Hi guys, I hope it’s been a great week for everyone! This past week I was at DataConnect Conference with some POWERHOUSE women in data 🤩 Let me know if you recognize any of them!
Full recap of my talk about how we evolve as data professionals in the age of AI coming next week!
Master these 10 SQL questions for your next data interview
Last week we covered 9 SQL tricks you may not have known about but what about the SQL you need to learn for your data interviews? I’ve got you covered with the 10 most commonly asked SQL interview questions and how I would answer them!
What are primary keys and foreign keys in a database?
A primary key is a unique identifier for a record in a table, while a foreign key is a field in a table that refers to the primary key of another table.
What are the different types of SQL joins?
Inner joins return records that have matching values in both tables.
Left (outer) joins returns all records from the left table, and the matched records from the right table. If no match is found, NULLs are returned for columns from the right table.

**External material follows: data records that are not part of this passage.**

-- ==== Sys2Proof/Laws/State.lean ====
section
/-! SUPPORT. One lemma per field per update of State, true by rfl, so that no later proof unfolds a record update. -/

namespace Sys2Proof.Machine

@[simp] theorem endCommand_regs (s : State) : (endCommand s).regs = s.regs := rfl
@[simp] theorem endCommand_status (s : State) : (endCommand s).status = s.status := rfl
@[simp] theorem endCommand_phase (s : State) : (endCommand s).phase = .idle := rfl
@[simp] theorem endCommand_lat (s : State) : (endCommand s).lat = s.lat := rfl
@[simp] theorem endCommand_eng (s : State) : (endCommand s).eng = freeEngine s.freeCtr := rfl
@[simp] theorem endCommand_hazard (s : State) : (endCommand s).hazard = s.hazard := rfl
@[simp] theorem endCommand_mem (s : State) : (endCommand s).mem = s.mem := rfl
@[simp] theorem endCommand_platform (s : State) : (endCommand s).platform = s.platform := rfl
@[simp] theorem endCommand_script (s : State) : (endCommand s).script = s.script := rfl
@[simp] theorem endCommand_readData (s : State) : (endCommand s).readData = s.readData := rfl
@[simp] theorem endCommand_guards (s : State) : (endCommand s).guards = s.guards := rfl
@[simp] theorem endCommand_freeCtr (s : State) : (endCommand s).freeCtr = s.freeCtr + 1 := rfl

@[simp] theorem complete_regs (s : State) : (complete s).regs = s.regs := rfl
@[simp] theorem complete_status (s : State) : (complete s).status = { s.status with done := true } := rfl
@[simp] theorem complete_phase (s : State) : (complete s).phase = .idle := rfl
@[simp] theorem complete_lat (s : State) : (complete s).lat = s.lat := rfl
@[simp] theorem complete_eng (s : State) : (complete s).eng = freeEngine s.freeCtr := rfl
@[simp] theorem complete_hazard (s : State) : (complete s).hazard = s.hazard := rfl
@[simp] theorem complete_mem (s : State) : (complete s).mem = s.mem := rfl
@[simp] theorem complete_platform (s : State) : (complete s).platform = s.platform := rfl
@[simp] theorem complete_script (s : State) : (complete s).script = s.script := rfl
@[simp] theorem complete_readData (s : State) : (complete s).readData = s.readData := rfl
@[simp] theorem complete_guards (s : State) : (complete s).guards = s.guards := rfl
@[simp] theorem complete_freeCtr (s : State) : (complete s).freeCtr = s.freeCtr + 1 := rfl

@[simp] theorem raiseError_regs (c : ErrCode) (i : Word) (s : State) : (raiseError c i s).regs = { s.regs with errInfo := i } := rfl
@[simp] theorem raiseError_status (c : ErrCode) (i : Word) (s : State) : (raiseError c i s).status = { s.status with err := true, errcode := c } := rfl
@[simp] theorem raiseError_phase (c : ErrCode) (i : Word) (s : State) : (raiseError c i s).phase = .idle := rfl
@[simp] theorem raiseError_lat (c : ErrCode) (i : Word) (s : State) : (raiseError c i s).lat = s.lat := rfl
@[simp] theorem raiseError_eng (c : ErrCode) (i : Word) (s : State) : (raiseError c i s).eng = freeEngine s.freeCtr := rfl
@[simp] theorem raiseError_hazard (c : ErrCode) (i : Word) (s : State) : (raiseError c i s).hazard = s.hazard := rfl
@[simp] theorem raiseError_mem (c : ErrCode) (i : Word) (s : State) : (raiseError c i s).mem = s.mem := rfl
@[simp] theorem raiseError_platform (c : ErrCode) (i : Word) (s : State) : (raiseError c i s).platform = s.platform := rfl
@[simp] theorem raiseError_script (c : ErrCode) (i : Word) (s : State) : (raiseError c i s).script = s.script := rfl
@[simp] theorem raiseError_readData (c : ErrCode) (i : Word) (s : State) : (raiseError c i s).readData = s.readData := rfl
@[simp] theorem raiseError_guards (c : ErrCode) (i : Word) (s : State) : (raiseError c i s).guards = s.guards := rfl
@[simp] theorem raiseError_freeCtr (c : ErrCode) (i : Word) (s : State) : (raiseError c i s).freeCtr = s.freeCtr + 1 := rfl

@[simp] theorem scrambleRegion_regs (r : Region) (s : State) : (scrambleRegion r s).regs = s.regs := rfl
@[simp] theorem scrambleRegion_status (r : Region) (s : State) : (scrambleRegion r s).status = s.status := rfl
@[simp] theorem scrambleRegion_phase (r : Region) (s : State) : (scrambleRegion r s).phase = s.phase := rfl
@[simp] theorem scrambleRegion_lat (r : Region) (s : State) : (scrambleRegion r s).lat = s.lat := rfl
@[simp] theorem scrambleRegion_eng (r : Region) (s : State) : (scrambleRegion r s).eng = s.eng := rfl
@[simp] theorem scrambleRegion_hazard (r : Region) (s : State) : (scrambleRegion r s).hazard = s.hazard := rfl
@[simp] theorem scrambleRegion_mem (r : Region) (s : State) : (scrambleRegion r s).mem = Memory.scramble s.mem s.freeCtr r.base r.len := rfl
@[simp] theorem scrambleRegion_platform (r : Region) (s : State) : (scrambleRegion r s).platform = s.platform := rfl
@[simp] theorem scrambleRegion_script (r : Region) (s : State) : (scrambleRegion r s).script = s.script := rfl
@[simp] theorem scrambleRegion_readData (r : Region) (s : State) : (scrambleRegion r s).readData = s.readData := rfl
@[simp] theorem scrambleRegion_guards (r : Region) (s : State) : (scrambleRegion r s).guards = s.guards := rfl
@[simp] theorem scrambleRegion_freeCtr (r : Region) (s : State) : (scrambleRegion r s).freeCtr = s.freeCtr + 1 := rfl

@[simp] theorem raiseDynamic_regs (c : ErrCode) (i : Word) (s : State) : (raiseDynamic c i s).regs = { s.regs with errInfo := i } := rfl
@[simp] theorem raiseDynamic_status (c : ErrCode) (i : Word) (s : State) : (raiseDynamic c i s).status = { s.status with err := true, errcode := c } := rfl
@[simp] theorem raiseDynamic_phase (c : ErrCode) (i : Word) (s : State) : (raiseDynamic c i s).phase = .idle := rfl
@[simp] theorem raiseDynamic_lat (c : ErrCode) (i : Word) (s : State) : (raiseDynamic c i s).lat = s.lat := rfl
@[simp] theorem raiseDynamic_eng (c : ErrCode) (i : Word) (s : State) : (raiseDynamic c i s).eng = freeEngine (s.freeCtr + 1) := rfl
@[simp] theorem raiseDynamic_hazard (c : ErrCode) (i : Word) (s : State) : (raiseDynamic c i s).hazard = s.hazard := rfl
@[simp] theorem raiseDynamic_mem (c : ErrCode) (i : Word) (s : State) : (raiseDynamic c i s).mem = Memory.scramble s.mem s.freeCtr s.lat.dstAddr.toNat s.lat.dstCap.toNat := rfl
@[simp] theorem raiseDynamic_platform (c : ErrCode) (i : Word) (s : State) : (raiseDynamic c i s).platform = s.platform := rfl
@[simp] theorem raiseDynamic_script (c : ErrCode) (i : Word) (s : State) : (raiseDynamic c i s).script = s.script := rfl
@[simp] theorem raiseDynamic_readData (c : ErrCode) (i : Word) (s : State) : (raiseDynamic c i s).readData = s.readData := rfl
@[simp] theorem raiseDynamic_guards (c : ErrCode) (i : Word) (s : State) : (raiseDynamic c i s).guards = s.guards := rfl
@[simp] theorem raiseDynamic_freeCtr (c : ErrCode) (i : Word) (s : State) : (raiseDynamic c i s).freeCtr = s.freeCtr + 2 := rfl

@[simp] theorem acknowledge_regs (v : Word) (s : State) : (acknowledge v s).regs = s.regs := rfl
@[simp] theorem acknowledge_status (v : Word) (s : State) : (acknowledge v s).status = statusClear v s.status := rfl
@[simp] theorem acknowledge_phase (v : Word) (s : State) : (acknowledge v s).phase = s.phase := rfl
@[simp] theorem acknowledge_lat (v : Word) (s : State) : (acknowledge v s).lat = s.lat := rfl
@[simp] theorem acknowledge_eng (v : Word) (s : State) : (acknowledge v s).eng = s.eng := rfl
@[simp] theorem acknowledge_hazard (v : Word) (s : State) : (acknowledge v s).hazard = s.hazard := rfl
@[simp] theorem acknowledge_mem (v : Word) (s : State) : (acknowledge v s).mem = s.mem := rfl
@[simp] theorem acknowledge_platform (v : Word) (s : State) : (acknowledge v s).platform = s.platform := rfl
@[simp] theorem acknowledge_script (v : Word) (s : State) : (acknowledge v s).script = s.script := rfl
@[simp] theorem acknowledge_readData (v : Word) (s : State) : (acknowledge v s).readData = s.readData := rfl
@[simp] theorem acknowledge_guards (v : Word) (s : State) : (acknowledge v s).guards = s.guards := rfl
@[simp] theorem acknowledge_freeCtr (v : Word) (s : State) : (acknowledge v s).freeCtr = s.freeCtr := rfl

@[simp] theorem overrun_regs (s : State) : (overrun s).regs = s.regs := rfl
@[simp] theorem overrun_status (s : State) : (overrun s).status = { s.status with cmdOvr := true } := rfl
@[simp] theorem overrun_phase (s : State) : (overrun s).phase = s.phase := rfl
@[simp] theorem overrun_lat (s : State) : (overrun s).lat = s.lat := rfl
@[simp] theorem overrun_eng (s : State) : (overrun s).eng = s.eng := rfl
@[simp] theorem overrun_hazard (s : State) : (overrun s).hazard = s.hazard := rfl
@[simp] theorem overrun_mem (s : State) : (overrun s).mem = s.mem := rfl
@[simp] theorem overrun_platform (s : State) : (overrun s).platform = s.platform := rfl
@[simp] theorem overrun_script (s : State) : (overrun s).script = s.script := rfl
@[simp] theorem overrun_readData (s : State) : (overrun s).readData = s.readData := rfl
@[simp] theorem overrun_guards (s : State) : (overrun s).guards = s.guards := rfl
@[simp] theorem overrun_freeCtr (s : State) : (overrun s).freeCtr = s.freeCtr := rfl

@[simp] theorem clearResults_regs (v : Word) (s : State) : (clearResults v s).regs = { s.regs with cmd := v, errInfo := 0, outLen := 0, inUsed := 0, lenRm := 0, lenTr := 0, result := 0 } := rfl
@[simp] theorem clearResults_status (v : Word) (s : State) : (clearResults v s).status = { s.status with done := false, err := false, errcode := .none } := rfl
@[simp] theorem clearResults_phase (v : Word) (s : State) : (clearResults v s).phase = s.phase := rfl
@[simp] theorem clearResults_lat (v : Word) (s : State) : (clearResults v s).lat = s.lat := rfl
@[simp] theorem clearResults_eng (v : Word) (s : State) : (clearResults v s).eng = s.eng := rfl
@[simp] theorem clearResults_hazard (v : Word) (s : State) : (clearResults v s).hazard = s.hazard := rfl
@[simp] theorem clearResults_mem (v : Word) (s : State) : (clearResults v s).mem = s.mem := rfl
@[simp] theorem clearResults_platform (v : Word) (s : State) : (clearResults v s).platform = s.platform := rfl
@[simp] theorem clearResults_script (v : Word) (s : State) : (clearResults v s).script = s.script := rfl
@[simp] theorem clearResults_readData (v : Word) (s : State) : (clearResults v s).readData = s.readData := rfl
@[simp] theorem clearResults_guards (v : Word) (s : State) : (clearResults v s).guards = s.guards := rfl
@[simp] theorem clearResults_freeCtr (v : Word) (s : State) : (clearResults v s).freeCtr = s.freeCtr := rfl

@[simp] theorem markHazard_regs (c : Bool) (s : State) : (markHazard c s).regs = s.regs := rfl
@[simp] theorem markHazard_status (c : Bool) (s : State) : (markHazard c s).status = s.status := rfl
@[simp] theorem markHazard_phase (c : Bool) (s : State) : (markHazard c s).phase = s.phase := rfl
@[simp] theorem markHazard_lat (c : Bool) (s : State) : (markHazard c s).lat = s.lat := rfl
@[simp] theorem markHazard_eng (c : Bool) (s : State) : (markHazard c s).eng = s.eng := rfl
@[simp] theorem markHazard_hazard (c : Bool) (s : State) : (markHazard c s).hazard = (s.hazard || c) := rfl
@[simp] theorem markHazard_mem (c : Bool) (s : State) : (markHazard c s).mem = s.mem := rfl
@[simp] theorem markHazard_platform (c : Bool) (s : State) : (markHazard c s).platform = s.platform := rfl
@[simp] theorem markHazard_script (c : Bool) (s : State) : (markHazard c s).script = s.script := rfl
@[simp] theorem markHazard_readData (c : Bool) (s : State) : (markHazard c s).readData = s.readData := rfl
@[simp] theorem markHazard_guards (c : Bool) (s : State) : (markHazard c s).guards = s.guards := rfl
@[simp] theorem markHazard_freeCtr (c : Bool) (s : State) : (markHazard c s).freeCtr = s.freeCtr := rfl

@[simp] theorem hostStore_regs (a : Word) (b : Byte) (s : State) : (hostStore a b s).regs = s.regs := rfl
@[simp] theorem hostStore_status (a : Word) (b : Byte) (s : State) : (hostStore a b s).status = s.status := rfl
@[simp] theorem hostStore_phase (a : Word) (b : Byte) (s : State) : (hostStore a b s).phase = s.phase := rfl
@[simp] theorem hostStore_lat (a : Word) (b : Byte) (s : State) : (hostStore a b s).lat = s.lat := rfl
@[simp] theorem hostStore_eng (a : Word) (b : Byte) (s : State) : (hostStore a b s).eng = s.eng := rfl
@[simp] theorem hostStore_hazard (a : Word) (b : Byte) (s : State) : (hostStore a b s).hazard = (s.hazard || guarded s a.toNat) := rfl
@[simp] theorem hostStore_mem (a : Word) (b : Byte) (s : State) : (hostStore a b s).mem = Memory.write s.mem a.toNat b := rfl
@[simp] theorem hostStore_platform (a : Word) (b : Byte) (s : State) : (hostStore a b s).platform = s.platform := rfl
@[simp] theorem hostStore_script (a : Word) (b : Byte) (s : State) : (hostStore a b s).script = s.script := rfl
@[simp] theorem hostStore_readData (a : Word) (b : Byte) (s : State) : (hostStore a b s).readData = s.readData := rfl
@[simp] theorem hostStore_guards (a : Word) (b : Byte) (s : State) : (hostStore a b s).guards = s.guards := rfl
@[simp] theorem hostStore_freeCtr (a : Word) (b : Byte) (s : State) : (hostStore a b s).freeCtr = s.freeCtr := rfl

@[simp] theorem softReset_regs (s : State) : (softReset s).regs = Regs.reset := rfl
@[simp] theorem softReset_status (s : State) : (softReset s).status = Status.reset := rfl
@[simp] theorem softReset_phase (s : State) : (softReset s).phase = .idle := rfl
@[simp] theorem softReset_lat (s : State) : (softReset s).lat = freeLatch (abandon s).freeCtr := rfl
@[simp] theorem softReset_eng (s : State) : (softReset s).eng = freeEngine (abandon s).freeCtr := rfl
@[simp] theorem softReset_mem (s : State) : (softReset s).mem = (abandon s).mem := rfl
@[simp] theorem softReset_freeCtr (s : State) : (softReset s).freeCtr = (abandon s).freeCtr + 1 := rfl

Right (outer) joins return all records from the right table, and the matched records from the left table. If no match is found, NULLs are returned for columns from the left table.
Full (outer) joins return all records when there is a match in either left or right table. Records that don't match in either table will have NULLs for columns from the table that doesn't have the match.

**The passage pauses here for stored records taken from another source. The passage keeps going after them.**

-- ==== Sys2Proof/Tests/Slice0.lean ====
section
/-! SUPPORT. The model's own tests, with expected results from spec/95_test_vectors.md or worked by hand from the rule named; the smoke test of WellFormed; and a witness for the hypotheses of every obligation that has some. -/

namespace Sys2Proof.Tests

open Sys2Proof Sys2Proof.Machine

/-! ### Helpers -/

/-- The next state, if there is one. -/
def after (o : Host.Outcome State Fault Refusal) : Option State :=
  match o with
  | .next t => some t
  | .fault _ => none
  | .refused _ => none

/-- The plane E of 95_test_vectors.md. -/
def planeE : Plane := [[10, 20, 30], [40, 50, 60], [70, 80, 90]]

/-- E at 0x1000. -/
def memE : Memory := Memory.writeBytes [] 0x1000 (planeBytes planeE)

/-- Some stream at 0x2000. -/
def memStream (bytes : List Byte) : Memory := Memory.writeBytes [] 0x2000 bytes

/-- A latch for E at 0x1000 with destination 0x2000 (95_test_vectors.md section 6.1). -/
def latE (op k : BitVec 4) (fset orient : Bool) (cap : Word) : Latch :=
  { Latch.reset with
    op := op, k := k, fset := fset, orient := orient, width := 3, height := 3, srcAddr := 0x1000, srcLen := 9
    dstAddr := 0x2000, dstCap := cap }

/-- A latch for a stream of `n` bytes at 0x2000, a plane of 3 by `h`, destination 0x3000. -/
def latStream (h n : Word) (orient : Bool) : Latch :=
  { Latch.reset with
    op := 2, orient := orient, width := 3, height := h, srcAddr := 0x2000, srcLen := n, dstAddr := 0x3000
    dstCap := 9 }

/-- A command in progress. -/
def busyWith (l : Latch) (m : Memory) : State :=
  { State.reset with
    phase := .busy, lat := l, guards := [guardOf l], mem := m, regs := { Regs.reset with cmd := l.word } }

/-- The block idle with the registers of section 6.1 and one host write pending. -/
def idleE (off : Nat) (v : Word) : State :=
  { State.reset with
    mem := memE, script := [.hostWrite off 4 v]
    regs := { Regs.reset with width := 3, height := 3, srcAddr := 0x1000, srcLen := 9, dstAddr := 0x2000, dstCap := 64 } }

/-- The engine after `E`'s first two rows, for one more record (95_test_vectors.md section 4.1). -/
def recordE : State :=
  { State.reset with
    phase := .busy
    eng := { engineStart 3 with prior := [40, 50, 60], priorprior := [10, 20, 30], cur := 8, y := 2 } }

/-- The row a record gives, and the cursor after it. -/
def rowAfter (i : Instr) : Option (List Byte × Nat) :=
  (after (exec i recordE)).map fun t => (t.eng.prior, t.eng.cur)

/-! ### Decoding: words written out from 30_encoding.md R69, R71, R73, R75, R77 -/

/-- OP 0, K 15, the other fields 0. -/
theorem test_decode_nop : decodeCmd 0b00000000000000000000_1111_0_0_00_0000 = .instr (.nop 0 false false 15) := by decide
theorem test_decode_encp : decodeCmd 0b00000000000000000000_0000_1_1_00_0001 = .instr (.encp 0 true true 0) := by decide
theorem test_decode_decp : decodeCmd 0b00000000000000000000_0000_1_0_00_0010 = .instr (.decp 0 false true 0) := by decide
theorem test_decode_encc : decodeCmd 0b00000000000000000000_0000_0_0_11_0011 = .instr (.encc 3 false false 0) := by decide
theorem test_decode_decc : decodeCmd 0b00000000000000000000_0000_0_0_10_0100 = .instr (.decc 2 false false 0) := by decide
theorem test_decode_pred : decodeCmd 0b00000000000000000000_0110_0_0_00_0101 = .instr (.pred 0 false false 6) := by decide
theorem test_decode_cost : decodeCmd 0b00000000000000000000_0111_0_0_00_0110 = .instr (.cost 0 false false 7) := by decide
theorem test_decode_srst : decodeCtrl 0b00000000000000000000000000000011 = .instr (.srst 1) := by decide
theorem test_decode_f0 : decodeRecord 2 [0x00, 1, 2, 3] = .instr (.f0 [1, 2]) := by decide
theorem test_decode_f1 : decodeRecord 2 [0x01, 1, 2, 3] = .instr (.f1 [1, 2]) := by decide
theorem test_decode_f2 : decodeRecord 2 [0x02, 1, 2, 3] = .instr (.f2 [1, 2]) := by decide
theorem test_decode_f3 : decodeRecord 2 [0x03, 1, 2, 3] = .instr (.f3 [1, 2]) := by decide
theorem test_decode_f4 : decodeRecord 2 [0x04, 1, 2, 3] = .instr (.f4 [1, 2]) := by decide
theorem test_decode_f5 : decodeRecord 2 [0x05, 1, 2, 3] = .instr (.f5 [1, 2]) := by decide
theorem test_decode_f6 : decodeRecord 2 [0x06, 1, 2, 3] = .instr (.f6 [1, 2]) := by decide
theorem test_decode_f7 : decodeRecord 2 [0x07, 1, 2, 3] = .instr (.f7 [1, 2]) := by decide
theorem test_decode_f8 : decodeRecord 2 [0x08, 1, 2, 3] = .instr (.f8 1) := by decide

/-- Section 6.3: the field a command ignores is not shown, a word is rejected by name. -/
theorem test_disassemble : disassemble 0xC1 = .encp true true ∧ disassemble 0x33 = .encc 3 false
    ∧ disassemble 0xF00 = .nop ∧ disassemble 0x09 = .reserved ∧ disassemble 0x80000000 = .errRsvd 0x80000000 := by decide

/-! ### WellFormed refuses an ill-formed term of each kind -/

theorem test_wf_refuses_empty_body : (Instr.f0 []).wf = false ∧ (Instr.f1 []).wf = false ∧ (Instr.f2 []).wf = false
    ∧ (Instr.f3 []).wf = false ∧ (Instr.f4 []).wf = false ∧ (Instr.f5 []).wf = false ∧ (Instr.f6 []).wf = false
    ∧ (Instr.f7 []).wf = false := by decide

theorem test_wf_refuses_long_body (body : List Byte) (h : body.length = 65536) : bodyOk body = false := by
  rw [bodyOk, h]; decide

theorem test_wf_accepts_widest_body (body : List Byte) (h : body.length = 65535) : bodyOk body = true := by
  rw [bodyOk, h]; decide

theorem test_fits_refuses_other_width : (Instr.f0 [1]).fits 2 = false ∧ (Instr.f1 [1]).fits 2 = false
    ∧ (Instr.f2 [1]).fits 2 = false ∧ (Instr.f3 [1]).fits 2 = false ∧ (Instr.f4 [1]).fits 2 = false
    ∧ (Instr.f5 [1]).fits 2 = false ∧ (Instr.f6 [1]).fits 2 = false ∧ (Instr.f7 [1]).fits 2 = false := by decide

/-! ### The commands (95_test_vectors.md sections 6.1, 6.2) -/

/-- WIDTH = HEIGHT = 0: NOP skips the checks, and completes with DONE. -/
theorem test_nop_skips_dim : (after (exec (.nop 0 false false 0) State.reset)).map (fun t => (t.phase, t.status.err))
    = some (.busy, false) := by decide

theorem test_nop_completes : (after (exec (.nop 0 false false 0) (busyWith Latch.reset []))).map statusWord
    = some 0x2 := by decide

theorem test_encp_full : (after (exec (.encp 0 true false 0) (busyWith (latE 1 0 true false 64) memE))).map
    (fun t => (statusWord t, t.regs.outLen, Memory.readBytes t.mem 0x2000 12))
    = some (0x2, 12, [1, 10, 10, 10, 5, 30, 0, 0, 5, 30, 0, 0]) := by decide

theorem test_encp_transposed : (after (exec (.encp 0 true true 0) (busyWith (latE 1 0 true true 64) memE))).map
    (fun t => Memory.readBytes t.mem 0x2000 12) = some [1, 10, 30, 30, 5, 10, 0, 0, 5, 10, 0, 0] := by decide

When would you use a subquery vs a CTE?
Subqueries are nested queries within another query. They are typically employed when the result of the query is dependent on the result of another query.
CTEs (common table expressions) are typically used when you want to create a complex temporary result set for use in a single query. They’re particularly useful when working with recursive queries, or when you need to use the result set multiple times within the same query.

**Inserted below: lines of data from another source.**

-- ==== Sys2Proof/Machine/Assembler.lean ====
section
/-! DEFINITION. The assembler form of host command sequences (R66) and the pseudo-instruction CHECK (R67): what each line stands
for as host actions, and the reading of its text. -/

namespace Sys2Proof.Machine

/-- One item of a listing (R66, R67). -/
inductive AsmItem where
  | command (i : Instr)
  /-- the pseudo-instruction CHECK (R67) -/
  | check
  /-- `.RESET` -/
  | dotReset
  /-- `.ROM name`, with the buffer the name stands for -/
  | dotRom (bytes : List Byte)
  /-- `.CMD 0bnnn`, the raw 3-bit word -/
  | dotCmd (cmd : BitVec 3)
  deriving DecidableEq, Repr

/-- What the host does at one item; CHECK expands to VLOGO, VHCK, VGCK in that order (R67). -/
def AsmItem.actions : AsmItem → List HostAction
  | .command i => [.command (encodeCommand i)]
  | .check => [.command (encodeCommand .vlogo), .command (encodeCommand .vhck), .command (encodeCommand .vgck)]
  | .dotReset => [.reset]
  | .dotRom bytes => [.present bytes]
  | .dotCmd cmd => [.command cmd]

/-- What the host does through a listing, line after line (R42, R66). -/
def assemble (items : List AsmItem) : List HostAction := items.flatMap AsmItem.actions

/-- A line without its comment: everything before the first `;` (R66). -/
def withoutComment (line : List Char) : List Char := line.takeWhile (· != ';')

/-- The words of a line; words are separated by spaces. `word` is the word being read. -/
def wordsFrom (word : List Char) : List Char → List (List Char)
  | [] => if word.isEmpty then [] else [word]
  | c :: rest =>
    if c == ' ' then
      if word.isEmpty then wordsFrom [] rest else word :: wordsFrom [] rest
    else wordsFrom (word ++ [c]) rest

/-- A binary digit. -/
def binaryDigit : Char → Option (BitVec 1)
  | '0' => some 0
  | '1' => some 1
  | _ => none

/-- A raw command word `0bnnn` (R66). -/
def parseRawWord : List Char → Option (BitVec 3)
  | ['0', 'b', x, y, z] =>
    match binaryDigit x, binaryDigit y, binaryDigit z with
    | some a, some b, some c => some (a ++ b ++ c)
    | _, _, _ => none
  | _ => none

/-- The item of a line's words, in upper case as R66 writes them; `none` where they are no item. `romNamed` gives the buffer a
name stands for. -/
def parseWords (romNamed : List Char → Option (List Byte)) : List (List Char) → Option AsmItem
  | [['N', 'O', 'P']] => some (.command .nop)
  | [['D', 'E', 'C', 'O', 'D', 'E']] => some (.command .decode)
  | [['V', 'L', 'O', 'G', 'O']] => some (.command .vlogo)
  | [['V', 'H', 'C', 'K']] => some (.command .vhck)
  | [['V', 'G', 'C', 'K']] => some (.command .vgck)
  | [['C', 'H', 'E', 'C', 'K']] => some .check
  | [['.', 'R', 'E', 'S', 'E', 'T']] => some .dotReset
  | [['.', 'R', 'O', 'M'], name] => (romNamed name).map .dotRom
  | [['.', 'C', 'M', 'D'], word] => (parseRawWord word).map .dotCmd
  | _ => none

/-- One line of a listing (R66): `some []` for a blank or comment line, `some [item]` for an item, `none` for any other text. -/
def parseLine (romNamed : List Char → Option (List Byte)) (line : List Char) : Option (List AsmItem) :=
  match wordsFrom [] (withoutComment line) with
  | [] => some []
  | words => (parseWords romNamed words).map fun item => [item]

end Sys2Proof.Machine
end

You would use a subquery when the result of one query depends on the result of another query, and you would use a CTE when you need to create a complex temporary result set for use in a single query.
What is the purpose of the GROUP BY clause?
The GROUP BY clause is used to group rows in a table based on one or more columns. It is often used with aggregate functions like SUM, COUNT, AVG, etc., to perform calculations on grouped data. For example:
SELECT department, COUNT(*) AS employee_count FROM employees GROUP BY department
What is the difference between WHERE and HAVING?
The
WHERE
clause is used to filter rows before any groupings are made.HAVING
is used to filter groups after theGROUP BY
clause has been applied.
What is the difference between UNION, INTERSECT, and EXCEPT?
UNION is used to combine the result sets of two or more SELECT statements, removing duplicate rows.
INTERSECT is used to return only the common rows between two SELECT statements.
EXCEPT is used to return the rows from the first SELECT statement that are not present in the second SELECT statement.
What is indexing in SQL?
Indexing is a technique used to improve the performance of database queries by creating data structures that allow for faster data retrieval.
Indexes are created on columns that are frequently searched or used for sorting.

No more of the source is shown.